-- ==== Sys2Proof/Certificates/Slice0/Obligations.lean ====
section
/-!
DEFINITION. The statements for the provers.
-/

open Sys2Proof Sys2Proof.Machine

/-- IN_POST. When IN of a channel is empty and its far end posts a message of 16 to 4096 bytes, the command completes: FULL becomes 1, LEN the length, the bytes stand at the start of the buffer, over what it held, and are the message where there are LEN of them (on channel 15 byte 5, FLAGS.SENDER, reads 0x80 | slot), and every other channel, the accepted packets, the stored lines and the catalogue are unchanged. When FULL is 1, or the post is the management processor's, or not of the channel's far end, or not of 16 to 4096 bytes, the command completes too: IN_ERR becomes 1, and beside what the wake source of a far end's access does all but the register file is unchanged. (R326, R327, R330.) -/
def Obligations.MailboxInPosts : Prop :=
  (∀ (s : State) (c : Fin 16) (m : Fin 64) (len : BitVec 13) (bytes : List Byte),
    s.get (F.MBX_CH_STATUS.IN_FULL c) = 0 → 16 ≤ len.toNat → len.toNat ≤ 4096 → isFarEnd s c m = true →
    ∃ t, exec (.inPost c m false len bytes) s = .next t ∧
      t.get (F.MBX_CH_STATUS.IN_FULL c) = 1 ∧ t.get (F.MBX_CH_STATUS.IN_LEN c) = len.toNat ∧
      (t.mbx.get c).inSlot = m ∧
      (c ≠ 15 → (t.mbx.get c).inMsg = overwrite 0 (bytes.take len.toNat) (s.mbx.get c).inMsg) ∧
      (c ≠ 15 → len.toNat ≤ bytes.length → inBytes t c = bytes.take len.toNat) ∧
      (c = 15 → (t.mbx.get c).inMsg[5]? = some (BitVec.ofNat 8 (0x80 + m))) ∧
      (∀ d : Fin 16, d ≠ c → t.mbx.get d = s.mbx.get d ∧
        t.get (F.MBX_CH_STATUS.IN_FULL d) = s.get (F.MBX_CH_STATUS.IN_FULL d)) ∧
      t.mgt = s.mgt ∧ t.dram = s.dram ∧ t.frames = s.frames ∧ t.regions = s.regions) ∧
  (∀ (s : State) (c : Fin 16) (m : Fin 64) (len : BitVec 13) (bytes : List Byte),
    s.get (F.MBX_CH_STATUS.IN_FULL c) = 1 ∨ len.toNat < 16 ∨ 4096 < len.toNat ∨ isFarEnd s c m = false →
    ∃ t, exec (.inPost c m false len bytes) s = .next t ∧ t.get (F.MBX_CH_STATUS.IN_ERR c) = 1 ∧
      t.get (F.MBX_CH_STATUS.IN_FULL c) = s.get (F.MBX_CH_STATUS.IN_FULL c) ∧ t = { wakeRaw 0 s with regs := t.regs }) ∧
  (∀ (s : State) (c : Fin 16) (m : Fin 64) (len : BitVec 13) (bytes : List Byte),
    ∃ t, exec (.inPost c m true len bytes) s = .next t ∧ t.get (F.MBX_CH_STATUS.IN_ERR c) = 1 ∧
      t.get (F.MBX_CH_STATUS.IN_FULL c) = s.get (F.MBX_CH_STATUS.IN_FULL c) ∧ t = { s with regs := t.regs })

/-- IN_TAKEN. When IN of a channel is FULL, fewer than four replies of the channel wait for OUT or are still to come of its taken packets, and the management processor takes the message, the command completes and IN is empty with LEN 0; a packet whose tag is not outstanding is accepted for its decision with its tag outstanding, and one whose tag is outstanding is not accepted. While there is no room for another reply, nothing changes. A TAKEN while FULL is 0 is ignored. A TAKEN by the far end is an error that sets IN_ERR and changes the register file alone. (R315, R327, R328, R331.) -/
def Obligations.MailboxInTaken : Prop :=
  (∀ (s : State) (c : Fin 16), s.get (F.MBX_CH_STATUS.IN_FULL c) = 1 → replyRoom (.mbx c) s = true →
    ∃ t, exec (.inTaken c true) s = .next t ∧ t.get (F.MBX_CH_STATUS.IN_FULL c) = 0 ∧ t.get (F.MBX_CH_STATUS.IN_LEN c) = 0 ∧
      (tagHeld (packetOf (.mbx c) (s.mbx.get c).inSlot (inBytes s c)) s = false →
        t.mgt.accepted = s.mgt.accepted ++ [packetOf (.mbx c) (s.mbx.get c).inSlot (inBytes s c)] ∧
        tagHeld (packetOf (.mbx c) (s.mbx.get c).inSlot (inBytes s c)) t = true) ∧
      (tagHeld (packetOf (.mbx c) (s.mbx.get c).inSlot (inBytes s c)) s = true → t.mgt = s.mgt) ∧
      t.dram = s.dram ∧ t.regions = s.regions) ∧
  (∀ (s : State) (c : Fin 16), s.get (F.MBX_CH_STATUS.IN_FULL c) = 1 → 4 ≤ (s.mbx.get c).held.length →
    exec (.inTaken c true) s = .next s) ∧
  (∀ (s : State) (c : Fin 16), replyRoom (.mbx c) s = false → exec (.inTaken c true) s = .next s) ∧
  (∀ (s : State) (c : Fin 16) (mgt : Bool), s.get (F.MBX_CH_STATUS.IN_FULL c) = 0 → exec (.inTaken c mgt) s = .next s) ∧
  (∀ (s : State) (c : Fin 16), s.get (F.MBX_CH_STATUS.IN_FULL c) = 1 →
    ∃ t, exec (.inTaken c false) s = .next t ∧ t.get (F.MBX_CH_STATUS.IN_ERR c) = 1 ∧ t = { s with regs := t.regs })
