/-- The register file stays in rising key order. -/
theorem State.put_rising {s : State} (h : cellsRising s.regs = true) (f : Fld) (v : Nat) :
    cellsRising (s.put f v).regs = true := by
  unfold State.put
  dsimp only
  split
  · exact cellsRising_erase _ h
  · exact cellsRising_insert _ _ h

@[simp] theorem State.put_pending (s : State) (f : Fld) (v : Nat) : (s.put f v).pending = s.pending := rfl
@[simp] theorem State.put_out (s : State) (f : Fld) (v : Nat) : (s.put f v).out = s.out := rfl
@[simp] theorem State.put_tb (s : State) (f : Fld) (v : Nat) : (s.put f v).tb = s.tb := rfl
@[simp] theorem State.put_freeCtr (s : State) (f : Fld) (v : Nat) : (s.put f v).freeCtr = s.freeCtr := rfl
@[simp] theorem State.put_useCtr (s : State) (f : Fld) (v : Nat) : (s.put f v).useCtr = s.useCtr := rfl
@[simp] theorem State.put_nextId (s : State) (f : Fld) (v : Nat) : (s.put f v).nextId = s.nextId := rfl
@[simp] theorem State.put_err (s : State) (f : Fld) (v : Nat) : (s.put f v).err = s.err := rfl
@[simp] theorem State.put_lds (s : State) (f : Fld) (v : Nat) : (s.put f v).lds = s.lds := rfl
@[simp] theorem State.put_links (s : State) (f : Fld) (v : Nat) : (s.put f v).links = s.links := rfl
@[simp] theorem State.put_ports (s : State) (f : Fld) (v : Nat) : (s.put f v).ports = s.ports := rfl
@[simp] theorem State.put_reqs (s : State) (f : Fld) (v : Nat) : (s.put f v).reqs = s.reqs := rfl
@[simp] theorem State.put_ingress (s : State) (f : Fld) (v : Nat) : (s.put f v).ingress = s.ingress := rfl
@[simp] theorem State.put_almanac (s : State) (f : Fld) (v : Nat) : (s.put f v).almanac = s.almanac := rfl
@[simp] theorem State.put_near (s : State) (f : Fld) (v : Nat) : (s.put f v).near = s.near := rfl
@[simp] theorem State.put_wb (s : State) (f : Fld) (v : Nat) : (s.put f v).wb = s.wb := rfl
@[simp] theorem State.put_snoops (s : State) (f : Fld) (v : Nat) : (s.put f v).snoops = s.snoops := rfl
@[simp] theorem State.put_dir (s : State) (f : Fld) (v : Nat) : (s.put f v).dir = s.dir := rfl
@[simp] theorem State.put_stamps (s : State) (f : Fld) (v : Nat) : (s.put f v).stamps = s.stamps := rfl
@[simp] theorem State.put_regions (s : State) (f : Fld) (v : Nat) : (s.put f v).regions = s.regions := rfl
@[simp] theorem State.put_frames (s : State) (f : Fld) (v : Nat) : (s.put f v).frames = s.frames := rfl
@[simp] theorem State.put_moves (s : State) (f : Fld) (v : Nat) : (s.put f v).moves = s.moves := rfl
@[simp] theorem State.put_walks (s : State) (f : Fld) (v : Nat) : (s.put f v).walks = s.walks := rfl
@[simp] theorem State.put_walkQueue (s : State) (f : Fld) (v : Nat) : (s.put f v).walkQueue = s.walkQueue := rfl
@[simp] theorem State.put_tier (s : State) (f : Fld) (v : Nat) : (s.put f v).tier = s.tier := rfl
@[simp] theorem State.put_reclaim (s : State) (f : Fld) (v : Nat) : (s.put f v).reclaim = s.reclaim := rfl
@[simp] theorem State.put_spills (s : State) (f : Fld) (v : Nat) : (s.put f v).spills = s.spills := rfl
@[simp] theorem State.put_levels (s : State) (f : Fld) (v : Nat) : (s.put f v).levels = s.levels := rfl
@[simp] theorem State.put_hops (s : State) (f : Fld) (v : Nat) : (s.put f v).hops = s.hops := rfl
@[simp] theorem State.put_recalled (s : State) (f : Fld) (v : Nat) : (s.put f v).recalled = s.recalled := rfl
@[simp] theorem State.put_metaCache (s : State) (f : Fld) (v : Nat) : (s.put f v).metaCache = s.metaCache := rfl
@[simp] theorem State.put_metaSto (s : State) (f : Fld) (v : Nat) : (s.put f v).metaSto = s.metaSto := rfl
@[simp] theorem State.put_roots (s : State) (f : Fld) (v : Nat) : (s.put f v).roots = s.roots := rfl
@[simp] theorem State.put_quarantine (s : State) (f : Fld) (v : Nat) : (s.put f v).quarantine = s.quarantine := rfl
@[simp] theorem State.put_nodeRekeys (s : State) (f : Fld) (v : Nat) : (s.put f v).nodeRekeys = s.nodeRekeys := rfl
@[simp] theorem State.put_keys (s : State) (f : Fld) (v : Nat) : (s.put f v).keys = s.keys := rfl
@[simp] theorem State.put_salt (s : State) (f : Fld) (v : Nat) : (s.put f v).salt = s.salt := rfl
@[simp] theorem State.put_kint (s : State) (f : Fld) (v : Nat) : (s.put f v).kint = s.kint := rfl
@[simp] theorem State.put_keystreams (s : State) (f : Fld) (v : Nat) : (s.put f v).keystreams = s.keystreams := rfl
@[simp] theorem State.put_cryptoQ (s : State) (f : Fld) (v : Nat) : (s.put f v).cryptoQ = s.cryptoQ := rfl
@[simp] theorem State.put_alarms (s : State) (f : Fld) (v : Nat) : (s.put f v).alarms = s.alarms := rfl
@[simp] theorem State.put_dram (s : State) (f : Fld) (v : Nat) : (s.put f v).dram = s.dram := rfl
@[simp] theorem State.put_chans (s : State) (f : Fld) (v : Nat) : (s.put f v).chans = s.chans := rfl
@[simp] theorem State.put_masters (s : State) (f : Fld) (v : Nat) : (s.put f v).masters = s.masters := rfl
@[simp] theorem State.put_sharedPool (s : State) (f : Fld) (v : Nat) : (s.put f v).sharedPool = s.sharedPool := rfl
@[simp] theorem State.put_qosPending (s : State) (f : Fld) (v : Nat) : (s.put f v).qosPending = s.qosPending := rfl
@[simp] theorem State.put_quotas (s : State) (f : Fld) (v : Nat) : (s.put f v).quotas = s.quotas := rfl
@[simp] theorem State.put_reservedK (s : State) (f : Fld) (v : Nat) : (s.put f v).reservedK = s.reservedK := rfl
@[simp] theorem State.put_cmp (s : State) (f : Fld) (v : Nat) : (s.put f v).cmp = s.cmp := rfl
@[simp] theorem State.put_cryFaults (s : State) (f : Fld) (v : Nat) : (s.put f v).cryFaults = s.cryFaults := rfl
@[simp] theorem State.put_rings (s : State) (f : Fld) (v : Nat) : (s.put f v).rings = s.rings := rfl
@[simp] theorem State.put_mbx (s : State) (f : Fld) (v : Nat) : (s.put f v).mbx = s.mbx := rfl
@[simp] theorem State.put_claim (s : State) (f : Fld) (v : Nat) : (s.put f v).claim = s.claim := rfl
@[simp] theorem State.put_sb (s : State) (f : Fld) (v : Nat) : (s.put f v).sb = s.sb := rfl
@[simp] theorem State.put_mgt (s : State) (f : Fld) (v : Nat) : (s.put f v).mgt = s.mgt := rfl
@[simp] theorem State.put_jobs (s : State) (f : Fld) (v : Nat) : (s.put f v).jobs = s.jobs := rfl
@[simp] theorem State.put_lastTransit (s : State) (f : Fld) (v : Nat) : (s.put f v).lastTransit = s.lastTransit := rfl
@[simp] theorem State.put_stPorts (s : State) (f : Fld) (v : Nat) : (s.put f v).stPorts = s.stPorts := rfl
@[simp] theorem State.put_clu (s : State) (f : Fld) (v : Nat) : (s.put f v).clu = s.clu := rfl
@[simp] theorem State.put_stOpen (s : State) (f : Fld) (v : Nat) : (s.put f v).stOpen = s.stOpen := rfl
@[simp] theorem State.put_stSend (s : State) (f : Fld) (v : Nat) : (s.put f v).stSend = s.stSend := rfl
@[simp] theorem State.put_fuses (s : State) (f : Fld) (v : Nat) : (s.put f v).fuses = s.fuses := rfl
@[simp] theorem State.put_fuseShadow (s : State) (f : Fld) (v : Nat) : (s.put f v).fuseShadow = s.fuseShadow := rfl
@[simp] theorem State.put_spine (s : State) (f : Fld) (v : Nat) : (s.put f v).spine = s.spine := rfl
@[simp] theorem State.put_deferred (s : State) (f : Fld) (v : Nat) : (s.put f v).deferred = s.deferred := rfl
@[simp] theorem State.put_pwr (s : State) (f : Fld) (v : Nat) : (s.put f v).pwr = s.pwr := rfl
@[simp] theorem State.put_time (s : State) (f : Fld) (v : Nat) : (s.put f v).time = s.time := rfl
@[simp] theorem State.put_thm (s : State) (f : Fld) (v : Nat) : (s.put f v).thm = s.thm := rfl
@[simp] theorem State.put_hk (s : State) (f : Fld) (v : Nat) : (s.put f v).hk = s.hk := rfl
@[simp] theorem State.put_spw (s : State) (f : Fld) (v : Nat) : (s.put f v).spw = s.spw := rfl
@[simp] theorem State.put_spd (s : State) (f : Fld) (v : Nat) : (s.put f v).spd = s.spd := rfl
@[simp] theorem State.put_pmu (s : State) (f : Fld) (v : Nat) : (s.put f v).pmu = s.pmu := rfl
@[simp] theorem State.put_sec (s : State) (f : Fld) (v : Nat) : (s.put f v).sec = s.sec := rfl
@[simp] theorem State.put_rst (s : State) (f : Fld) (v : Nat) : (s.put f v).rst = s.rst := rfl
@[simp] theorem State.put_sramAt (s : State) (f : Fld) (v : Nat) : (s.put f v).sramAt = s.sramAt := rfl
@[simp] theorem State.put_passed (s : State) (f : Fld) (v : Nat) : (s.put f v).passed = s.passed := rfl
@[simp] theorem State.put_slotStamps (s : State) (f : Fld) (v : Nat) : (s.put f v).slotStamps = s.slotStamps := rfl
@[simp] theorem State.put_markWindow (s : State) (f : Fld) (v : Nat) : (s.put f v).markWindow = s.markWindow := rfl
§ §
What this task involves - Return, in full, every line of these entries that holds "file".

Final answer -
/-- IN_POST. When IN of a channel is empty and its far end posts a message of 16 to 4096 bytes, the command completes: FULL becomes 1, LEN the length, the bytes stand at the start of the buffer, over what it held, and are the message where there are LEN of them (on channel 15 byte 5, FLAGS.SENDER, reads 0x80 | slot), and every other channel, the accepted packets, the stored lines and the catalogue are unchanged. When FULL is 1, or the post is the management processor's, or not of the channel's far end, or not of 16 to 4096 bytes, the command completes too: IN_ERR becomes 1, and beside what the wake source of a far end's access does all but the register file is unchanged. (R326, R327, R330.) -/
/-- IN_TAKEN. When IN of a channel is FULL, fewer than four replies of the channel wait for OUT or are still to come of its taken packets, and the management processor takes the message, the command completes and IN is empty with LEN 0; a packet whose tag is not outstanding is accepted for its decision with its tag outstanding, and one whose tag is outstanding is not accepted. While there is no room for another reply, nothing changes. A TAKEN while FULL is 0 is ignored. A TAKEN by the far end is an error that sets IN_ERR and changes the register file alone. (R315, R327, R328, R331.) -/
/-- The register file stays in rising key order. -/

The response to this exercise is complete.